The first step to connecting to Spotify's servers is finding an Access Point (AP) to do so.
Clients make an HTTP GET request to http://apresolve.spotify.com
to retrieve a list of hostname an port combination in JSON format.
An AP is randomly picked from that list to connect to.
The connection is done using a bare TCP socket. Despite many APs using ports 80 and 443, neither HTTP nor TLS are used to connect.
If http://apresolve.spotify.com
is unresponsive, ap.spotify.com:443
is used as a fallback.
The first 3 packets exchanged are unencrypted, and have the following format :
header | length | payload |
---|---|---|
variable | 32 | variable |
Length is a 32 bit, big endian encoded, integer.
It is the length of the entire packet, ie len(header) + 4 + len(payload)
.
The header is only present in the very first packet sent by the client, and is two bytes long, [0, 4]
.
It probably corresponds to the protocol version used.

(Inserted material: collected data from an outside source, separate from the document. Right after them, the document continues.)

/-! ### Issue -/

/-- A range reaches a state window (R390). -/
def Pack.inWindow (k : Pack) (ps : List Piece) : Bool := ps.any (fun p => p.space = .dram && (k.windowAt p.addr).isSome)

/-- Elements of `w` bytes. -/
def elemsOf (w : Nat) (bs : List Byte) : List Nat := (List.range (bs.length / w)).map (fun i => leNat ((bs.drop (w * i)).take w))

/-! ### EMBR's entries (R420–R424) -/

def embrRow (c : Word) : Nat := 128 * 2 ^ bits c 17 16
def embrTable (c : Word) : Handle := mkHandle (bits c 63 48) 0
/-- A range of an engine's own access, by the tables and owner of its issue, as class CO (R357). -/
def Pack.engineRange (k : Pack) (o : Op) (h : Handle) (off n need : Nat) : Option Range :=
  if (k.handleBad o.btab o.owner.toNat (hIdx h) off n need false).isSome then none
  else
    let r := entryRange (k.entryAt (bits o.btab 47 0) (hIdx h)) off n
    some { r with via := { r.via with cls := 6 } }
/-- Bytes a command reads: another device's are free (log 15). -/
def Pack.sourceBytes (k : Pack) (r : Range) : List Byte :=
  if k.isRemote r.via then k.farBytes r else k.rangeBytes r.pieces
/-- The list entry that an EMBR is at, once read in `bytes`, and the table row and target row it names, each where it passes R64. -/
def Pack.embrRanges (k : Pack) (o : Op) (c : Word) (list target : Handle) : Option Range × Option Range × Option Range :=
  let rb := embrRow c
  if bits c 15 0 ≤ o.at_ then (none, none, none)
  else match k.engineRange o list (hOff list + 4 * o.at_) 4 rRD with
    | none => (none, none, none)
    | some lr =>
      let e := leNat (if o.bytes.isEmpty then k.sourceBytes lr else o.bytes.take 4)
      (some lr, k.engineRange o (embrTable c) (e / 2 ^ 12 * rb) rb rCS, k.engineRange o target (hOff target + e % 2 ^ 12 * rb) rb rEM)

/-- What a write-back needs of the banks here: the lines that are to be written (R350). -/
def Pack.cleanRange (k : Pack) (r : Range) : Via × List Piece :=
  if k.isRemote r.via then (r.via, r.pieces)
  else ({ r.via with ms := true }, r.pieces.filter (fun p => (k.mscLine (p.addr / 128 * 128)).any MscLine.owes))
/-- What a GTT reads of its image (R364, R379): at first 1,088 bytes, with the entries that the header counts. -/
def Pack.imageNeed (k : Pack) (o : Op) (img : Handle) : Option Range :=
  (k.engineRange o img (hOff img) 1088 rRD).map (fun r =>
    (k.engineRange o img (hOff img) (0x440 + 8 * (((k.sourceBytes r).headD 0).toNat + 1)) rRD).getD r)
/-- What an operation reads and writes at banks, with its policy. -/
def Pack.bankRanges (k : Pack) (o : Op) : List (Via × List Piece) :=
  match o.kind with
  | .load _ _ src l1 => if l1 = some true then [] else [(src.via, src.pieces)]
  | .store dst .. => [(dst.via, dst.pieces)]
  | .atomic at_ .. => [(at_.via, at_.pieces)]
  | .writeback r _ => [k.cleanRange r]
  | .pref r => [(r.via, r.pieces)]
  | .copy src dst _ => [(src.via, src.pieces), (dst.via, dst.pieces)]
  | .skew src via .. => [(via, src)]
  | .append _ r _ => if o.taken then [] else [(r.via, r.pieces)]
  | .coll _ src dst .. => [(src.via, src.pieces), (dst.via, dst.pieces)]
  | .embr c list target =>
    let x := k.embrRanges o c list target
    [x.1, x.2.1, x.2.2].filterMap (fun r => r.map (fun r => (r.via, r.pieces)))
  | .gouge 0 _ img _ => ((k.imageNeed o img).map (fun r => ({ r.via with cls := 1 }, r.pieces))).toList
  | _ => []
/-- The class of an operation's traffic (R357). -/
def OpKind.cls : OpKind → Nat
  | .copy src dst _ => if (src.pieces ++ dst.pieces).any (fun p => p.space = .host) then 0 else 1
  | .coll .. => 6
  | .embr .. => 6
  | _ => 1
/-- What a budget period of an enforcer holds: 16,000 channel cycles, 62,500 flits of 64 bytes at 400 GB/s (R425, R426). -/
def periodOf (off : Nat) : Nat := if off < 0x52000 then 16000 else 62500
/-- A class has used its share of an enforcer's budget period (R358). -/
def Pack.overShare (k : Pack) (off cls : Nat) : Bool :=
  decide (bits (k.shareOf off) (55 - 8 * cls) (48 - 8 * cls) * periodOf off ≤ 256 * k.usedBy off cls)
/-- The enforcers that an access passes: the ports to another device, or the channels it needs here. -/
def Pack.passes (k : Pack) (via : Via) (ps : List Piece) : List Nat :=
  if k.isRemote via then (linesOf ps).map (fun l => portOff (k.portOf via l)) else ((linesOf ps).filter (k.needsBank via)).map (fun l => chanOff (cellCh l))
def Pack.opPasses (k : Pack) (o : Op) : List Nat := (k.bankRanges o).flatMap (fun r => k.passes r.1 r.2)
/-- The DPA that the HDM decoders give a host physical address (R443): the lowest decoder that holds it. -/
def Pack.hdmDpa (k : Pack) (a : Nat) : Option Nat :=
  (k.hdm.toList.find? (fun d => decide (d.1 ≤ a) && decide (a < d.1 + d.2.1))).map (fun d => a - d.1 + d.2.2)
/-- Requests of a class wait at an enforcer: operations that have begun and not taken effect, and for class OT accesses of the host
and of other devices, whose step stands for the next cycle. -/
def Pack.asks (k : Pack) (cls off : Nat) : Bool :=
  k.ops.any (fun q => q.begun && !q.taken && q.kind.cls == cls && (k.opPasses q).contains off) ||
  (cls == 1 && k.agenda.any (fun e => decide (e.at_ ≤ k.tick + k.period) && (match e.ev with
    | .hostMemAccess => if e.arg.k = 0 then k.hdmDpa e.arg.n else if e.arg.k = 1 then some e.arg.n else none
    | .remoteAccess => if e.arg.k = 0 then none else some e.arg.n
    | _ => none).any (fun d => (linesOf (linePieces (max e.arg.m e.arg.bytes.length / 128 + 2) (dpaCell d)
      (max e.arg.m e.arg.bytes.length))).any (fun l => chanOff (cellCh l) == off))))
/-- A class has used its share of one of the enforcers where another class waits that has not, or that comes first to what is left
over: OT, then the classes in the order of the table (R358). -/
def Pack.shareHeld (k : Pack) (cls : Nat) (offs : List Nat) : Bool :=
  offs.any (fun h => k.overShare h cls && (List.range 7).any (fun c =>
    c != cls && (!k.overShare h c || (cls != 1 && (c == 1 || decide (c < cls)))) && k.asks c h))
/-- Requests wait for channels: those whose units have used up GT's share begin no row pass in the rest of the period (R375). -/
def Pack.noteWait (k : Pack) (offs : List Nat) : Pack :=
  offs.foldl (fun (k : Pack) off =>
    let h := (off - 0x50000) / 0x20
    if off < 0x52000 ∧ (k.chan h).state = .running ∧ k.gtOver h then k.setChan h (fun c => { c with spent := true }) else k) k
def Pack.budgetHeld (k : Pack) (o : Op) : Bool := k.shareHeld o.kind.cls (k.opPasses o)
/-- The ports that the deltas of a write to protected cells take (R453, R427). -/
def Pack.deltaPorts (k : Pack) (ps : List Piece) : List Nat :=
  ps.flatMap (fun p => match (if p.space = .dram then k.protected_ p.addr else none) with
    | none => []
    | some (g, off) =>
      let b := (stripeOf (k.vK g) (k.vN g) (k.vRank g) (off / 4096)).1
      (List.range (k.vM g)).map (fun i => portOff (k.lane (((b * k.vM g + i) * 4096 + off % 4096) / 128))))
/-- Class VD has used its share of one of them while another class waits there (R358, R427). -/
def Pack.deltaHeld (k : Pack) (ps : List Piece) : Bool := k.shareHeld 4 (k.deltaPorts ps)
/-- An operation that writes nothing at the home. -/
def Op.readsOnly (o : Op) : Bool :=
  match o.kind with
  | .store .. => false
  | .atomic .. => false
  | .copy .. => false
  | .coll .. => false
  | .embr .. => false
  | _ => true
/-- A channel or a port holds the operation back (R358, R373, R392, R427). -/
def Pack.opHeld (k : Pack) (o : Op) : Bool :=
  (k.bankRanges o).any (fun r => !k.isRemote r.1 && k.bankHeld r.1 r.2) || k.budgetHeld o ||
    (!o.readsOnly && (k.bankRanges o).any (fun r => !k.isRemote r.1 && k.deltaHeld r.2))

/-- The step in which an operation takes effect. -/
def Pack.eventOf (k : Pack) : OpKind → Instr
  | .load _ _ _ (some true) => .loadDataArrival
  | .load _ _ src _ =>
    if k.isRemote src.via then .remoteAccess
    else if k.inWindow src.pieces then .stateWindowAccess
    else if src.pieces.any (fun p => p.space = .dram) then .mscRead else .loadDataArrival
  | .store dst .. =>
    if k.isRemote dst.via then .remoteAccess else if k.inWindow dst.pieces then .stateWindowAccess
    else if dst.pieces.any (fun p => p.space = .dram && (k.protected_ p.addr).isSome) then .deltaWrite else .storePerformed
  | .atomic at_ loc .. => if k.isRemote at_.via then .remoteAccess else if loc then .storePerformed else .homeAtomic
  | .writeback r _ => if k.isRemote r.via then .remoteAccess else .storePerformed
  | .pref r => if k.isRemote r.via then .remoteAccess else .mscRead
  | .copy .. => .copyPerformed
  | .skew .. => .copyPerformed
  | .wlds .. => .wldsComplete
  | .gouge cmd .. => if cmd = 0 then .gttLoad else if cmd = 1 then .ggoArm else if cmd = 2 then .saveModeEntry else .gougeRestore
  | .coll .. => .collPerformed
  | .embr .. => .embrEntry
  | .vprep .. => .prepared
  | .gstat .. => .loadDataArrival
  | .vstat .. => .loadDataArrival
  | .merge .. => .loadDataArrival
  | .append .. => .loadDataArrival

def State.poll (s : State) (o : Op) : State := s.updPk (fun k => k.scheduleCc 1 (k.eventOf o.kind) { n := o.id })
def State.setOp (s : State) (o : Op) : State :=
  s.updPk (fun k => { k with ops := k.ops.map (fun q => if q.id = o.id then o else q) })
/-- Where TSTAMP `t` stands in quarter `q`'s refresh period, from the start of its window (R324). -/
def wsPhase (q t : Nat) : Nat :=
  let period := bits wsrw 47 32
  (((t : Int) - bits wsrw 15 0 - q * (period / 4 : Nat)) % period).toNat
/-- The ns left of quarter `q`'s refresh window at `t`, if it is in one. -/
def wsLeft (q t : Nat) : Option Nat := if wsPhase q t < bits wsrw 31 16 then some (bits wsrw 31 16 - wsPhase q t) else none

/-- The weight-store quarters a piece lies in (R322). -/
def Piece.quarters (p : Piece) : List Nat :=
  if p.space = .ws then [p.addr % 2 ^ 29 / 2 ^ 27, (p.addr + p.len - 1) % 2 ^ 29 / 2 ^ 27] else []
def OpKind.quarters : OpKind → List Nat
  | .load _ _ src _ => src.pieces.flatMap Piece.quarters
  | _ => []
/-- The part of a WLDS that comes next (R299): 32 bytes at first, then 256 a cycle. -/
def wldsPart (o : Op) (p : Piece) : Piece :=
  { p with addr := p.addr + o.at_, len := min (if o.at_ = 0 then 32 else 256) (p.len - o.at_) }
/-- The quarters that the next read of an operation names (R326). -/
def Op.quarters (o : Op) : List Nat :=
  match o.kind with
  | .wlds src _ => (wldsPart o src).quarters
  | x => x.quarters
/-- The time from now to the end of the last refresh window that one of `qs` is in (R326). -/
def Pack.wsHold (k : Pack) (qs : List Nat) : Option Nat :=
  ((qs.filterMap (fun q => wsLeft q k.tstamp)).max?).map (fun n => 2 * n - k.tick % 2)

The payload is a protobuf encoded message.
The client starts by sending a ClientHello
message, describing the client info, a random nonce and client's Diffie Hellman public key.
The AP replies by a APResponseMessage
message, containing a random nonce and the server's DH key.
The client solves a challenge based on these two packets, and sends it back using a ClientResponsePlaintext
.
It also computes the shared keys used to encrypt the rest of the communication.
The client starts by computing the DH shared secret using it's private key and the server's public key. HMAC-SHA1 is then used to compute the send and receive keys, as well as the login challenge.
data = []
for i in 1..6 {
data += HMAC(client_hello || ap_response || [ i ], shared)
}
challenge = HMAC(client_hello || ap_response, data[:20])
send_key = data[20:52]
recv_key = data[52:84]
client_hello
and ap_response
are the first packets sent respectively by the client and the AP.
These include the header and length fields.
Every packet after ClientResponsePlaintext is encrypted using a Shannon cipher.
The cipher is setup with 4 bytes big endian nonce, incremented after each packet, starting at zero.
Two independent ciphers and accompanying nonces are used, one for transmission and one for reception,
using respectively send_key
and recv_key
as keys.
The packet format is as followed :
cmd | length | payload | mac |
---|---|---|---|
8 | 16 | variable | 32 |
Each packet has a type identified by the 8 bit cmd
field.
The 16 bit big endian length only includes the length of the payload.